Ryan Matthew Sander
MIT EECS | Lincoln Laboratory Undergraduate Research and Innovation Scholar
Deep Reinforcement Learning and Game-Theoretic Control for Autonomous Navigation in Multi-Agent Settings
2019–2020
EECS
- Artificial Intelligence & Machine Learning
Daniela L. Rus
Sertac Karaman
As autonomous vehicle technologies continue to mature and more of these vehicles enter our roads, coordination between these vehicles is becoming increasingly important. Robust coordination will enable safer and more efficient transportation in these multi-agent settings, saving lives, time, and energy. In order to extend the capabilities of autonomous vehicles in multi-agent settings, we are developing a reinforcement learning-based autonomous navigation platform based off of game-theoretic control. This simulation platform leverages state-of-the-art machine learning techniques in tandem with OpenAI’s gym and game and optimization theory. This platform will serve as a testbed for improving autonomous navigation in multi-vehicle settings.

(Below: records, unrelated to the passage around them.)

-- ==== Sys2Proof/Machine/Core.lean ====
section
/-! DEFINITION. The machine as the host's interface has it. -/

noncomputable def Sys2Proof.core : Host.Core :=
  { State := Sys2Proof.Machine.State, Fault := Sys2Proof.Machine.Fault, Refusal := Sys2Proof.Machine.Refusal,
    step := Sys2Proof.Machine.step, reset := Sys2Proof.Machine.State.reset }
end

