/-- R405, R424, R425, R427, R428: a unit that may start runs its beats and is finished; one that faults stalls on a
record; a unit of a pinned stream that lies on another controller or port than the first, and packed output on an
interleaved one, end it with status 3. A stream of which every unit is over completes: its completion word is stored,
its slot is free, and its opening hart has a trap pending for status 2 and 3; a fault of that store is reported as a
record of the stream (the model's choice, log entry 158). (When a place is known, and that a unit which ran elsewhere
before ends the stream with status 3, are the model's readings, log entry 81.) -/
def Obligations.StreamUnits : Prop :=
  (∀ (k : BitVec 3) (u : Nat) (c c0 : StreamSlot) (g : List Word) (x : StreamUnit) (f : Nat) (pinned : Bool) (s s0 s1 : State),
    s.streamSlot k.toNat = some c → s.graph c.graph = some g → c.units[u]? = some x →
    ((u = 0 ∨ c.home ≠ none) ∧ c0 = c ∧ s0 = s ∨
      u ≠ 0 ∧ c.home = none ∧ (∃ f p, s.unitHome c g 0 = (.ok (f, p), s0) ∧
        c0 = { c with home := some (if p then some f else none) }) ∨
      u ≠ 0 ∧ c.home = none ∧ pinned = false ∧ c0 = c ∧ ∃ cause, s.unitHome c g 0 = (.error cause, s0)) →
    s0.unitReady c0 g u x = true → s0.unitHome c0 g x.first = (.ok (f, pinned), s1) →
    let e := if u = 0 ∧ c0.home = none then { c0 with home := some (if pinned then some f else none) } else c0
    let packed := (imgPort g 0).mode = 2 ∨ (imgPort g 1).mode = 2
    let elsewhere (n : Nat) : Prop := f ≠ n ∨ ∃ y ∈ c.units.drop 1, y.stage = .finished ∧
      ∃ m l, (s1.unitHome e g y.first).1 = .ok (m, l) ∧ m ≠ n
    let astray : Prop := (e.home = some none ∧ packed) ∨ ∃ n, e.home = some (some n) ∧ elsewhere n
    let r := s1.runUnit e g u x f
    (astray → Completes (.streamUnit k u) s (fun t => t = { s1 with stream := t.stream } ∧
      t.streamSlot k.toNat = some (e.endWith 3) ∧ ∀ j, j ≠ k.toNat → t.streamSlot j = s1.streamSlot j)) ∧
    (¬astray → r.wait = false → r.fault = none → Completes (.streamUnit k u) s (fun t => t = { r.s with stream := t.stream } ∧
      (∀ j, j ≠ k.toNat → t.streamSlot j = r.s.streamSlot j) ∧ ∃ f, t.streamSlot k.toNat = some f ∧
        f.beatsDone = c.beatsDone + x.beats ∧ f.nsat = min (c.nsat + r.nsat) 65535 ∧ f.home = e.home ∧ f.id = c.id ∧
        f.units[u]? = some { x with stage := .finished } ∧
        (r.bus = false → f.status = c.status ∧ ∀ j, j ≠ u → f.units[j]? = c.units[j]?) ∧
        (r.bus = true → f.status = if c.status = 0 then 2 else c.status))) ∧
    (∀ f, ¬astray → r.wait = false → r.fault = some f → r.s.canDeposit = true → bit r.s.mgmt.fmode.toNat 0 = false →
      f.cause < 256 → f.elen < 65536 → Completes (.streamUnit k u) s (fun t =>
        t.streamSlot k.toNat = some (e.setUnit u (.stalled r.s.mmu.nextSeq)) ∧
        (∀ j, j ≠ k.toNat → t.streamSlot j = r.s.streamSlot j) ∧ t.mmu.nextSeq = r.s.mmu.nextSeq + 1 ∧
        ∃ q, t.mmu.queue = r.s.mmu.queue ++ [q] ∧ q.w0 = f.addr ∧ q.w1 = 0 ∧ wf q.w2 0 32 = 1 ∧ wf q.w2 32 16 = f.elen ∧
          q.seq = r.s.mmu.nextSeq ∧ q.tag = c.id.toNat ∧ q.cause = f.cause ∧ q.source = 3 ∧ q.cid = c.cid ∧
          wf q.w3 44 1 = b2n f.wr))) ∧
  (∀ (k : BitVec 3) (c : StreamSlot) (s : State), s.streamSlot k.toNat = some c → c.paused = false → c.doneOn = none →
    (∀ u ∈ c.units, u.stage = .finished ∨ u.stage = .dropped) →
    s.accessOver c.hart c.order { space := 0, dst := true, lo := c.cdone.toNat, hi := c.cdone.toNat + 8 } = false →
    let stored := s.engineStore { kind := 3, ptbase := c.ptbase, cid := c.cid, level := c.level, route := .core } c.cdone 0 64
      (if c.status = 0 then 1 else 0x100 + c.status.toNat)
    (∀ s1, ((∃ n, stored = .ok n s1) ∨ stored = .error s1) →
      Completes (.streamComplete k) s (fun t => t.streamSlot k.toNat = none ∧
        (∀ j, j ≠ k.toNat → t.streamSlot j = s1.streamSlot j) ∧ t.home = s1.home ∧ t.core = s1.core ∧ t.cache = s1.cache ∧
        t.hart (other c.hart) = s1.hart (other c.hart) ∧
        t.hart c.hart = { s1.hart c.hart with streamEv := (s1.hart c.hart).streamEv ++
          if c.status = 2 ∨ c.status = 3 then [(c.id.zeroExtend 64, c.status.zeroExtend 8)] else [] })) ∧
    (∀ cause s1, stored = .fault cause s1 → s1.canDeposit = true → bit s1.mgmt.fmode.toNat 0 = false → cause < 256 →
      Completes (.streamComplete k) s (fun t => t.streamSlot k.toNat = some { c with doneOn := some s1.mmu.nextSeq } ∧
        (∀ j, j ≠ k.toNat → t.streamSlot j = s1.streamSlot j) ∧ t.h0 = s1.h0 ∧ t.h1 = s1.h1 ∧ t.home = s1.home ∧
        ∃ q, t.mmu.queue = s1.mmu.queue ++ [q] ∧ q.w0 = c.cdone ∧ q.seq = s1.mmu.nextSeq ∧ q.tag = c.id.toNat ∧
          q.cause = cause ∧ q.source = 3 ∧ q.cid = c.cid ∧ wf q.w3 44 1 = 1)))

“Developing strong research skills through SuperUROP will enable me to better affect change through my career. As a student with experience in machine learning, robotics, remote sensing, and economics, this project integrates well with my academic background. I’m excited to develop impactful solutions to pertinent problems in the autonomous vehicles space because I believe these solutions will help save lives, time, and energy on our roads.”